SALT LAKE CITY — The Utah Supreme Court will decide whether a bear who killed a Pleasant Grove boy was a "natural condition" of the wild or a danger that wildlife officials should have killed or at least warned campers about.
Samuel Ives, 11, was killed June 17, 2007, when he was pulled from his tent in American Fork Canyon and attacked by a black bear. The bear had terrorized the same campsite earlier that day and had been classified as a Level 3 nuisance, which mandated that state officials locate and kill the bear.
After an unsuccessful search for the animal, the campsite was left unattended and empty, without any notice of the earlier attack to warn prospective campers. That night, the bear slashed through Samuel's tent and pulled him out of his sleeping bag. The child's body was later discovered nearly 400 yards away. The bear was located and killed the next day.

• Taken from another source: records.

-- ==== Sys2Proof/Machine/Boot.lean ====
section
/-!
DEFINITION. Machine/Boot.lean: the local start: Thimble's boot, the choice of a slot, the checks of an image, activation, READY,
recovery mode and VERIFY (chapter 03; R60 to R77).
-/
namespace Sys2Proof.Machine

/-! ## The image in flash (R60 to R65) -/

/-- The flash offset of slot `n`. -/
def slotBase (n : Nat) : Nat := n * 0x2000000

/-- The header and directory of a slot as R61 and R62 lay them out. -/
structure Header where
  magic : Nat
  fmt : Nat
  flags : Nat
  ordnum : Nat
  rev : Nat
  grade : Nat
  version : Nat
  seq : Nat
  imgLen : Nat
  count : Nat
  keySlot : Nat
  rest : Bool
deriving DecidableEq, Repr

/-- The header at flash offset `a`; `rest` where every byte not listed is 0. -/
def readHeader (m : List Host.Cell) (a : Nat) : Header :=
  let f (o n : Nat) : Nat := flashLE m (a + o) n
  { magic := f 0 4, fmt := f 4 2, flags := f 6 2, ordnum := f 8 4, rev := f 0xC 1, grade := f 0xD 1, version := f 0x10 8,
    seq := f 0x20 4, imgLen := f 0x24 4, count := f 0x28 1, keySlot := f 0x29 1,
    rest := f 0xE 2 = 0 && f 0x2A (0x100 - 0x2A) = 0 }

/-- The header checks (R60, R61, R77): 0 where they pass, else the CAUSE; an IMG_LEN that is no multiple of 4,096 is a bad header,
and one below the header and directory is out of bounds (log entry 78). -/
def Header.cause (h : Header) : Nat :=
  if h.magic ≠ 0x54534142 ∨ h.fmt ≠ 1 ∨ 2 ≤ h.flags ∨ !h.rest ∨ h.count = 0 ∨ 16 < h.count ∨ 3 < h.keySlot
      ∨ h.imgLen % 4096 ≠ 0 then 2
  else if h.ordnum ≠ 0x6612 ∨ h.rev ≠ 0x41 ∨ h.grade ≠ 0x54 then 3
  else if h.imgLen < 0x1000 ∨ 0x2000000 < h.imgLen + 128 then 4
  else 0

/-- The directory entries in use. -/
def readSects (m : List Host.Cell) (a n : Nat) : List Sect :=
  (List.range n).map fun i =>
    let e := a + 0x100 + 32 * i
    { typ := flashLE m e 2, flags := flashLE m (e + 2) 2 + flashLE m (e + 16) 16, off := flashLE m (e + 4) 4,
      len := flashLE m (e + 8) 4, crc := flashLE m (e + 12) 4 }

/-- Two sections overlap. -/
def sectsOverlap (a b : Sect) : Bool := a.off < b.off + b.len && b.off < a.off + a.len

/-- Some two sections of a directory overlap. -/
def anyOverlap : List Sect → Bool
  | [] => false
  | e :: t => t.any (sectsOverlap e) || anyOverlap t

/-- The directory checks (R62, R63, R77): 0 where they pass, else the CAUSE; a section beyond IMG_LEN is out of bounds. -/
def dirCause (imgLen : Nat) (l : List Sect) : Nat :=
  let n (t : Nat) : Nat := (l.filter fun e => e.typ = t).length
  if l.any fun e => e.typ = 0 || 9 < e.typ || e.flags ≠ 0 then 7
  else if [1, 2, 4, 8].any fun t => n t ≠ 1 then 7
  else if [3, 5, 6, 7, 9].any fun t => 1 < n t then 7
  else if l.any fun e => e.off % 4096 ≠ 0 || e.off < 0x1000 then 7
  else if l.any fun e => imgLen < e.off + e.len then 4
  else if anyOverlap l then 7
  else 0

/-- The checks of a slot's header and directory: 0 where they pass. -/
def frontCause (m : List Host.Cell) (slot : Nat) : Nat :=
  let h := readHeader m (slotBase slot)
  if h.cause ≠ 0 then h.cause else dirCause h.imgLen (readSects m (slotBase slot) h.count)

/-- The key and signature checks of an image with digest `dig`, and its content (R63 to R65, R77): 1 where it is accepted. A core
firmware section above 12 MiB is invalid content (R62, log entry 78). -/
def Dev.tailCause (d : Dev) (m : List Host.Cell) (slot dig : Nat) (c : ImgContent) : Nat :=
  let h := readHeader m (slotBase slot)
  let blk := flashBytes m (slotBase slot + h.imgLen) 128
  let key := d.per.keys.find? fun e => e.1 = h.keySlot
  let known := match key with
    | some e => e.2.programmed && !e.2.revoked && !e.2.safety && e.2.digest = sha256 (blk.take 64)
    | none => false
  let sects := readSects m (slotBase slot) h.count
  let fw := sects.all fun e => e.typ ≠ 1 || e.len ≤ 12 * 2 ^ 20
  if !known then 5 else if !sigBlockOk blk dig then 6 else if !(contentFits sects c && fw) then 8 else 1

/-- The SHA-256 digest of the bytes of a slot that the image signature covers (R64). -/
def slotDigest (m : List Host.Cell) (slot : Nat) : Nat :=
  sha256 (flashBytes m (slotBase slot) (readHeader m (slotBase slot)).imgLen)

/-- Record the result of a slot in its CAUSE field (R77). -/
def Dev.setCause (d : Dev) (slot c : Nat) : Dev :=
  d.set (if slot = 0 then SYS_IMGSTAT_A_CAUSE else SYS_IMGSTAT_B_CAUSE) c

/-! ## Thimble's boot (R69, R74) -/

/-- The engine clock runs again: the loop-assist instructions that wait for it go on. -/
def Dev.laResume (d : Dev) : Dev := d.each 4 fun c d => d.when (!(d.portAt c).issue.isEmpty || !(d.portAt c).out.isEmpty) (·.laPump c)

/-- PLL_LOCK (R28); the last of the three begins the start-up calibration (R92). A request that went while the PLL was STARTING
is released now (R27). -/
def execPllLock (p : Fin 3) (s : State) : Out :=
  s.main fun d => if d.get (pllFld p) = 1 then ((d.set (pllFld p) 2).showFrozen.refAtStart.laResume).pllRelease p else d

/-- The journal hardware's search (R442): a torn slot after the newest entry is counted and written again; then the entry of
the local start is queued. -/
def Dev.jnlBoot (d : Dev) (torn : Bool) : Dev :=
  let d := d.set JNL_STAT_NEWEST (d.per.jnlNum + (2 ^ 32 - 1))
  let d := d.when torn fun d => (d.count JNL_CNT_TORN).raise 755
  d.journal 0x42 0xFFFF 0 [d.reg A_SYS_RSTCAUSE, d.reg A_SYS_IMGSTAT]

/-- The application side is released: every PLL is requested (R27, R69). -/
def Dev.bootRelease (d : Dev) : Dev :=
  Dev.each { d with boot := { d.boot with stage := 2 } } 3 fun p d => d.pllReq p

/-- THIMBLE_BOOT_DONE (R69, R74): `ok` the self-test, then the validity of the two copies of the safety set and of the
calibration, and whether a torn journal slot was found. A failed self-test keeps the application side in reset. A supply
loss ends the local start, which goes on nowhere (R33, R444). -/
def execThimbleBootDone (ok safe1 safe2 cal1 cal2 torn : Bool) (s : State) : Out :=
  s.main fun d =>
    if d.boot.stage ≠ 1 ∨ d.boot.heldReset ∨ d.get SYS_PWRSTATE_STATE = 4 then d
    else if !ok then { d with boot := { d.boot with heldReset := true }, thm := { d.thm with fnHold := true } }
    else
      let p := d.per
      let d := { d with per := { p with safe := p.safe.marked (!safe1) (!safe2), cal := p.cal.marked (!cal1) (!cal2) } }
      let d := d.thmChecks
      let d := d.trimLoad.thmShow.thmStart
      ((d.hemHold 4 d.startFault).jnlBoot torn).bootRelease

/-! ## Choosing and checking a slot (R67, R71) -/

/-- Recovery mode: RUN with READY = 0 (R74, R75); a local start that began at a wake raises wake complete (R36). -/
def Dev.recoveryMode (d : Dev) : Dev :=
  let d := { d with boot := { d.boot with stage := 8, recovery := true, staged := {} } }
  let d := d.set SYS_PWRSTATE_STATE 2
  let d := d.when d.pwr.fromWake (·.raise 744)
  Dev.clkEval { d with pwr := { d.pwr with fromWake := false } }

/-- Slot `boot.slot` is refused with `c`: its staged content is cleared and the other slot is tried, once (R67, R71). -/
def Dev.slotRefused (d : Dev) (c : Nat) : Dev :=
  let d := d.setCause d.boot.slot c
  let tried := d.boot.tried ||| 2 ^ d.boot.slot
  let d := { d with boot := { d.boot with tried := tried, staged := {}, slot := 1 - d.boot.slot, stage := 2 } }
  d.when (tried = 3) Dev.recoveryMode

/-- The first slot of this local start: the forced one, else the higher SEQ among those whose header passes (R67). -/
def Dev.firstSlot (d : Dev) (m : List Host.Cell) : Nat :=
  let h (n : Nat) : Header := readHeader m (slotBase n)
  match d.get SYS_IMGCTL_NEXT_SLOT with
  | 1 => 0
  | 2 => 1
  | _ =>
    if (h 1).cause = 0 ∧ ((h 0).cause ≠ 0 ∨ (h 0).seq < (h 1).seq) then 1 else 0

/-- A command of the boot ROM at stage `n` of the local start: it runs on the clocks, once every PLL has locked (R69), and not in a
supply loss, which ends the local start (R33). -/
def State.bootStage (s : State) (n : Nat) (f : State → State) : Out :=
  s.mainMem fun s => if s.dev.boot.stage ≠ n || s.dev.boot.heldReset || s.dev.get SYS_PWRSTATE_STATE = 4 || !s.dev.clks then s else f s

/-- HEADER_CHECK_DONE (R67, R69): `ok` unless the flash is silent; the boot ROM has filled SPI_M0MAP and SPI_M0PROT from the
SFDP tables (R407). -/
def execHeaderCheckDone (ok : Bool) (map prot : BitVec 64) (s : State) : Out :=
  s.bootStage 2 fun s =>
    let d := (s.dev.setReg A_SPI_M0MAP map).setReg A_SPI_M0PROT prot
    let d :=
      if d.boot.tried ≠ 0 then d
      else Dev.set { d with boot := { d.boot with slot := d.firstSlot s.flash } } SYS_IMGCTL_NEXT_SLOT 0
    let n := d.boot.slot
    let c := if ok then frontCause s.flash n else 9
    if c ≠ 0 then { s with dev := d.slotRefused c }
    else
      let h := readHeader s.flash (slotBase n)
      { s with dev := { d with boot := { d.boot with
          stage := 3, imgLen := h.imgLen, version := h.version, seq := h.seq, keySlot := h.keySlot, flags := h.flags,
          sects := readSects s.flash (slotBase n) h.count } } }

/-- IMAGE_STREAM_DONE (R69): the sections are staged and the digest is known; a flash error refuses the slot. -/
def execImageStreamDone (ok : Bool) (c : ImgContent) (s : State) : Out :=
  s.bootStage 3 fun s =>
    if !ok then { s with dev := s.dev.slotRefused 9 }
    else
      { s with dev := { s.dev with boot := { s.dev.boot with
          stage := 4, staged := c, digest := slotDigest s.flash s.dev.boot.slot } } }

/-- SIGNATURE_CHECK_DONE (R63 to R65, R69): the image goes to activation, or the slot is refused. -/
def execSignatureCheckDone (s : State) : Out :=
  s.bootStage 4 fun s =>
    let d := s.dev
    let c := d.tailCause s.flash d.boot.slot d.boot.digest d.boot.staged
    if c ≠ 1 then { s with dev := d.slotRefused c }
    else { s with dev := { d.setCause d.boot.slot 1 with boot := { d.boot with stage := 5 } } }

/-! ## Activation (R66, R71) -/

/-- The bytes of the running image's section of type `t`. -/
def State.sectBytes (s : State) (t : Nat) : List (BitVec 8) :=
  match s.dev.boot.sects.find? fun e => e.typ = t with
  | some e => flashBytes s.flash (slotBase s.dev.boot.slot + e.off) e.len
  | none => []

/-- Thimble compares the digests of sections 2 and 8 with the committed set (R66). -/
def State.setMismatch (s : State) : Bool :=
  match s.dev.safeSet with
  | none => false
  | some c => sha256 (s.sectBytes 2) ≠ c.safeDig || sha256 (s.sectBytes 8) ≠ c.hemDig

/-- Every segment entry holds 12 until the image gives it another value (R174). -/
def Dev.segsDefault (d : Dev) : Dev :=
  { d with regs := Tab.keep (fun a => !((List.range 14).any fun n => a = A_GCH_SEGON n || a = A_GCH_SEGOFF n)) d.regs }

/-- What staged RUN and EN bits begin: carriers, converter sequences, engine slices, CAN controllers and safety connections
(R71); CAR2 runs from activation on (R151). -/
def Dev.stageStart (d : Dev) : Dev :=
  let sel := d.get ADC_REFCFG_SEL
  let d := d.when (sel ≠ 0) fun d => (d.set ADC_REFCFG_SEL 0).refSelect sel
  let d := (d.each 2 fun c d => d.when (d.bit (PWM_CTL_RUN c)) (·.carStart c)).carStart 2
  let d := d.each 8 fun n d => (d.set (ADC_CTL_RUN n) 0).when (d.adcSeqOk n) (·.adcRun n)
  let d := d.each 64 fun n d => d.when (d.bit (CEN_SCFG_RUN n)) fun d => (d.set (CEN_SCFG_RUN n) 0).slRunPut n true
  let d := d.each 4 fun n d => d.when (d.bit (CAN_CTL_RUN n)) fun d => (d.set (CAN_CTL_RUN n) 0).canRunSet n
  d.eachOf d.connList fun k d => d.when (d.bit (SFL_CCFG_EN k)) fun d => d.sflEnable k true

/-- What the image names beside registers. -/
def imgNames (c : ImgContent) : Names :=
  { priv := c.priv.map fun (p, a, n) => (p.val, a.toNat, n.toNat),
    pair := c.pair.map fun (g, w) => (g.val, w.toNat),
    speed := c.speed.map fun (p, w) => (p.val, w.toNat) }

/-- The device's part of activation. -/
def Dev.activate (d : Dev) (mismatch : Bool) : Dev :=
  let c := d.boot.staged
  let d := (d.set SYS_IMGSTAT_IMG_OK 1).set SYS_IMGSTAT_SLOT d.boot.slot
  let d := (d.set SYS_IMGSTAT_DBG_ALLOW d.boot.flags).setReg A_SYS_IMGVER (BitVec.ofNat 64 d.boot.version)
  let d := (d.setB SYS_IMGSTAT_SAFE_MISMATCH mismatch).set SYS_GLINK_UNUSED c.unused.toNat
  let d := { d with
    img := imgNames c,
    boot := { d.boot with stage := 6, runSects := d.boot.sects, staged := {} } }
  let d := (d.segsDefault.eachOf c.regs fun e d => d.stagePut e).tableLoadAll.showUnlock
  (d.stageStart.hemHold 4 d.startFault).foHoldAll.thmEvalAll

/-- ACTIVATION (R69, R71): the firmware goes to SRAM, the configuration takes effect. The start-up calibration, on the internal
reference, has ended before (R69, R72; log entry 113). -/
def execActivation (s : State) : Out :=
  s.bootStage 5 fun s =>
    if s.dev.get ADC_REFSTAT_STATE < 3 then s else
    { s with mem := wrBytes s.mem 0x10000000 (s.sectBytes 1), dev := s.dev.activate s.setMismatch }

/-- READY_SET (R33, R69, R298): READY, RUN, the firmware is entered on both pairs, Hem hold from the start ends, and the domain
protocol may begin. -/
def execReadySet (s : State) : Out :=
  s.bootStage 6 fun s =>
    let d := { s.dev with boot := { s.dev.boot with stage := 7 }, hem := { s.dev.hem with dogAt := s.dev.mono } }
    let d := ((d.set SYS_PWRSTATE_READY 1).set SYS_PWRSTATE_STATE 2).set SYS_BOOTTIME_READY_US (min (d.time / 1000) (2 ^ 32 - 1))
    let d := d.when d.pwr.fromWake (·.raise 744)
    let d := { d with pwr := { d.pwr with fromWake := false } }
    { s with dev := (d.hemHold 2 false).thmEvalAll.domReady.clkEval }

/-! ## VERIFY (R68) -/

/-- VERIFY written 1 (R68): ignored while one runs, in recovery mode, and without a running image. -/
def Dev.verify (d : Dev) : Dev :=
  if d.bit SYS_IMGCTL_VERIFY_BUSY ∨ d.boot.recovery ∨ !d.imageRuns then d else d.set SYS_IMGCTL_VERIFY_BUSY 1

/-- VERIFY (R68). -/
def execVerify (s : State) : Out := s.byReg Dev.verify

/-- VERIFY_DONE (R68): the idle slot is checked as at start, up to but not including activation; `ok` unless the flash failed,
`c` what its sections set. -/
def execVerifyDone (ok : Bool) (c : ImgContent) (s : State) : Out :=
  s.onClk 0 fun d =>
    if !d.bit SYS_IMGCTL_VERIFY_BUSY then d
    else
      let n := 1 - d.get SYS_IMGSTAT_SLOT
      let f := frontCause s.flash n
      let r := if !ok then 9 else if f ≠ 0 then f else d.tailCause s.flash n (slotDigest s.flash n) c
      (d.setCause n r).set SYS_IMGCTL_VERIFY_BUSY 0

end Sys2Proof.Machine
end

Ives' family sued the state of Utah and the Division of Wildlife Resources for wrongful death, arguing that the state's failure to take action to close the campground and warn Ives' family of the dangers was an act of negligence for which they should be held liable.
The case was dismissed in 4th District Court, citing governmental immunity.
Jonah Orlofsky, attorney for the boy's family, said the area where his clients were that night was frequented by campers and was an obvious campsite, complete with a fire pit and an area cleared for tents.
He said that while the state wasn't required to protect the surrounding areas, the lawsuit alleges negligence at the campsite because that was the exact area where the bear had earlier ripped open a tent with campers inside. Campers in that incident were able to chase the bear away.
Orlofsky compared the case to another where the state set up a fence to protect children from a river that ran alongside a playground. Although the river had long been there and was a "natural condition," when the state decided to fence the area, it took responsibility. When a child later found a hole in the fence and drowned in the river, the state was held accountable.
He argued that the state had a specific policy to protect citizens against dangerous black bears, and once it implemented that policy, it had an obligation to citizens.
Peggy Stone, the assistant attorney general who argued on behalf of the state and the DWR, said that the state has an "internal policy" — not a law — that encourages it to protect citizens from aggressive bears. She argued that the bear was a "natural condition" that exempted the state from liability.
But Judge Gregory Orme of the Utah Court of Appeals, who sat in on the hearing for retiring Supreme Court Justice Michael Wilkins, referred back to the case involving the fence by the river. Once the decision was made to implement the bear-related policy, he asked whether there was a governmental obligation to "do it right" and follow through.
An opinion will be issued in the case in the coming months.